Не получая ответа, он взглянул мне в лицо, ощупал платье и понял мои страдания. Он и еще другой абадзех накрыли меня своими бурками, после чего боль стала постепенно уменьшаться. Когда дали знать, что Тамбиев подъезжает, Алим-Гирей вышел к нему навстречу и долго с ним переговаривал; потом они подошли поздравить меня с тем, что я, по милости Аллаха, не погиб в лесу, и говорили, что я должен считать себя счастливым, опять попав в их власть. Не знаю, была ли это ирония, могу только сказать, что я других упреков не слыхал от Тамбиева. После этого сели на лошадей и повезли меня, накрытого двумя бурками, в ближайший аул, верст за десять, где я обогрелся возле огня, немного поел и заснул летаргическим сном. И в этот раз последние трое суток я положительно ничего не ел, но не чувствовал от этого заметного упадка сил, хотя еще в ночь перед переправою прошел верных двадцать верст, и даже готов был, если бы нас не схватили, идти, не останавливаясь, до Кубани.
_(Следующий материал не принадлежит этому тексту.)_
theorem graphResult_within {w : Walk} {status : Nat} : Within [.terms] (graphResult w status) := by
  unfold graphResult
  repeat' first
    | with_reducible exact Within.pure _
    | with_reducible exact Within.rd _
    | with_reducible refine optRef_within  (fun _ => ?_)
    | with_reducible exact termRef_within.of (by decide)
    | with_reducible exact termUnref_within.of (by decide)
    | with_reducible refine Within.bind ?_ fun _ => ?_
    | with_reducible refine Within.onlyIf ?_
    | with_reducible refine Within.each fun _ => ?_
    | with_reducible refine Within.mapEach fun _ => ?_
    | split
    | dsimp only

theorem leave_within {w : WalkDone} : Within [.free, .outbox, .regs, .bufs, .pools, .streams, .ports, .terms, .hostq, .sq] (leave w) := by
  unfold leave
  repeat' first
    | with_reducible exact Within.pure _
    | with_reducible exact Within.rd _
    | with_reducible exact (modSq_within _).of (by decide)
    | with_reducible exact finishAction_within.of (by decide)
    | with_reducible exact graphResult_within.of (by decide)
    | with_reducible refine Within.bind ?_ fun _ => ?_
    | with_reducible refine Within.onlyIf ?_
    | with_reducible refine Within.each fun _ => ?_
    | with_reducible refine Within.mapEach fun _ => ?_
    | split
    | dsimp only

theorem noteOverdraw_within {w : WalkDone} : Within [.outbox, .regs] (noteOverdraw w) := by
  unfold noteOverdraw
  repeat' first
    | with_reducible exact Within.pure _
    | with_reducible exact Within.rd _
    | with_reducible exact sticky_within.of (by decide)
    | with_reducible refine Within.bind ?_ fun _ => ?_
    | with_reducible refine Within.onlyIf ?_
    | with_reducible refine Within.each fun _ => ?_
    | with_reducible refine Within.mapEach fun _ => ?_
    | split
    | dsimp only

theorem handWalker_within {p : Nat} {k : Walker} : Within [.free, .outbox, .regs, .bufs, .pools, .streams, .ports, .pipes, .terms, .hostq, .sq] (handWalker p k) := by
  unfold handWalker
  repeat' first
    | with_reducible exact Within.pure _
    | with_reducible exact Within.rd _
    | with_reducible exact (modPipes_within _ _).of (by decide)
    | with_reducible exact leave_within.of (by decide)
    | with_reducible exact noteOverdraw_within.of (by decide)
    | with_reducible refine Within.bind ?_ fun _ => ?_
    | with_reducible refine Within.onlyIf ?_
    | with_reducible refine Within.each fun _ => ?_
    | with_reducible refine Within.mapEach fun _ => ?_
    | split
    | dsimp only

theorem handOn_within {p : Nat} : Within [.free, .outbox, .regs, .bufs, .pools, .streams, .ports, .pipes, .terms, .hostq, .sq] (handOn p) := by
  unfold handOn
  repeat' first
    | with_reducible exact Within.pure _
    | with_reducible exact Within.rd _
    | with_reducible exact handWalker_within.of (by decide)
    | with_reducible refine Within.bind ?_ fun _ => ?_
    | with_reducible refine Within.onlyIf ?_
    | with_reducible refine Within.each fun _ => ?_
    | with_reducible refine Within.mapEach fun _ => ?_
    | split
    | dsimp only

theorem pipeMove_within {p : Nat} : Within [.outbox, .mem, .bad, .regs, .act, .ddrs, .locks, .pipes, .terms, .hostq, .ringLinks, .ring, .gb, .bg] (pipeMove p) := by
  unfold pipeMove
  repeat' first
    | with_reducible exact Within.pure _
    | with_reducible exact Within.rd _
    | with_reducible exact (modPipes_within _ _).of (by decide)
    | with_reducible refine optRef_within  (fun _ => ?_)
    | with_reducible exact pgCount_within.of (by decide)
    | with_reducible exact startWalk_within.of (by decide)
    | with_reducible exact termUnref_within.of (by decide)
    | with_reducible refine Within.bind ?_ fun _ => ?_
    | with_reducible refine Within.onlyIf ?_
    | with_reducible refine Within.each fun _ => ?_
    | with_reducible refine Within.mapEach fun _ => ?_
    | split
    | dsimp only

theorem handStream_within {id : Nat} : Within [.outbox, .mem, .bad, .regs, .act, .ddrs, .locks, .streams, .pipes, .terms, .hostq, .ringLinks, .ring, .gb, .bg] (handStream id) := by
  unfold handStream
  repeat' first
    | with_reducible exact Within.pure _
    | with_reducible exact Within.rd _
    | with_reducible exact modStream_within.of (by decide)
    | with_reducible exact startWalk_within.of (by decide)
    | with_reducible exact store_within.of (by decide)
    | with_reducible refine Within.bind ?_ fun _ => ?_
    | with_reducible refine Within.onlyIf ?_
    | with_reducible refine Within.each fun _ => ?_
    | with_reducible refine Within.mapEach fun _ => ?_
    | split
    | dsimp only

theorem handFrame_within {port : Nat} : Within [.outbox, .mem, .bad, .regs, .act, .ddrs, .locks, .ports, .pipes, .terms, .hostq, .ringLinks, .ring, .gb, .bg] (handFrame port) := by
  unfold handFrame
  repeat' first
    | with_reducible exact Within.pure _
    | with_reducible exact Within.rd _
    | with_reducible exact (modPorts_within _ _).of (by decide)
    | with_reducible exact startWalk_within.of (by decide)
    | with_reducible refine Within.bind ?_ fun _ => ?_
    | with_reducible refine Within.onlyIf ?_
    | with_reducible refine Within.each fun _ => ?_
    | with_reducible refine Within.mapEach fun _ => ?_
    | split
    | dsimp only

theorem execMessageHandOver_within {src : HandOver} {s : State} : Effect [.outbox, .mem, .bad, .regs, .act, .ddrs, .locks, .streams, .ports, .pipes, .terms, .hostq, .ringLinks, .ring, .gb, .bg] (execMessageHandOver src s) s := by
  unfold execMessageHandOver
  refine Within.effect ?_ _
  repeat' first
    | with_reducible exact Within.pure _
    | with_reducible exact Within.rd _
    | with_reducible exact handFrame_within.of (by decide)
    | with_reducible exact handStream_within.of (by decide)
    | with_reducible refine Within.bind ?_ fun _ => ?_
    | with_reducible refine Within.onlyIf ?_
    | with_reducible refine Within.each fun _ => ?_
    | with_reducible refine Within.mapEach fun _ => ?_
    | split
    | dsimp only

theorem execWalkComplete_within {p : Nat} {i : Nat} {s : State} : Effect [.free, .outbox, .regs, .bufs, .pools, .streams, .ports, .pipes, .terms, .hostq, .sq] (execWalkComplete p i s) s := by
  unfold execWalkComplete
  refine Within.effect ?_ _
  repeat' first
    | with_reducible exact Within.pure _
    | with_reducible exact Within.rd _
    | with_reducible exact (modPipes_within _ _).of (by decide)
    | with_reducible exact handOn_within.of (by decide)
    | with_reducible exact walkOutcome_within.of (by decide)
    | with_reducible refine Within.bind ?_ fun _ => ?_
    | with_reducible refine Within.onlyIf ?_
    | with_reducible refine Within.each fun _ => ?_
    | with_reducible refine Within.mapEach fun _ => ?_
    | split
    | dsimp only

theorem execHoldQueueRelease_within {p : Nat} {s : State} : Effect [.free, .outbox, .regs, .bufs, .pools, .streams, .ports, .pipes, .terms, .hostq, .sq] (execHoldQueueRelease p s) s := by
  unfold execHoldQueueRelease
  refine Within.effect ?_ _
  repeat' first
    | with_reducible exact Within.pure _
    | with_reducible exact Within.rd _
    | with_reducible exact (modPipes_within _ _).of (by decide)
    | with_reducible exact handOn_within.of (by decide)
    | with_reducible exact leave_within.of (by decide)
    | with_reducible refine Within.bind ?_ fun _ => ?_
    | with_reducible refine Within.onlyIf ?_
    | with_reducible refine Within.each fun _ => ?_
    | with_reducible refine Within.mapEach fun _ => ?_
    | split
    | dsimp only

theorem admitMsg_within {m : MsgDesc} {gen : Nat} {overdraw : Bool} {heir : Option (Nat × Nat)} : Within [.regs, .bufs, .admitQ, .sq] (admitMsg m gen overdraw heir) := by
  unfold admitMsg
  repeat' first
    | with_reducible exact Within.pure _
    | with_reducible exact Within.rd _
    | with_reducible exact (modAdmitQ_within _ _).of (by decide)
    | with_reducible exact (modBufs_within _ _).of (by decide)
    | with_reducible exact (modSq_within _).of (by decide)
    | with_reducible exact count_within.of (by decide)
    | with_reducible refine Within.bind ?_ fun _ => ?_
    | with_reducible refine Within.onlyIf ?_
    | with_reducible refine Within.each fun _ => ?_
    | with_reducible refine Within.mapEach fun _ => ?_
    | split
    | dsimp only

theorem replaceResult_within {w : WalkDone} {r : List WalkDone} : Within [.sq] (replaceResult w r) := by
  unfold replaceResult
  repeat' first
    | with_reducible exact Within.pure _
    | with_reducible exact Within.rd _
    | with_reducible exact (modSq_within _).of (by decide)
    | with_reducible refine Within.bind ?_ fun _ => ?_
    | with_reducible refine Within.onlyIf ?_
    | with_reducible refine Within.each fun _ => ?_
    | with_reducible refine Within.mapEach fun _ => ?_
    | split
    | dsimp only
С первого ночлега до аула, в котором я жил у Тамбиева, мы дошли в два перехода. Мщение Тамбиева заключалось в том, что он меня заставил идти пешком всю дорогу, это новое мучение я перенес с привычным мне упрямым молчанием, столько же сердившим черкесов, сколько оно внушало им уважения к моему характеру. Не было страдания, которым бы они могли вынудить от меня жалобу или просьбу облегчить мое положение. Тамбиев часто повторял:
– Твоя сердит много: хорошо не скажи, худо не скажи, никогда проси не будет. – Это значило: ты очень сердит: за хорошее не благодаришь, за дурное не бранишься и ни о чем не хочешь просить.
Замечая усилие, с которым я передвигал усталые ноги, Аслан-Бек, платя упрямством за упрямство, как будто в извинение своего поступка со мною, слезал с лошади и шел сам возле меня, уверяя, что она крайне измучена, а другой лошади для себя или для меня он нигде не может добыть.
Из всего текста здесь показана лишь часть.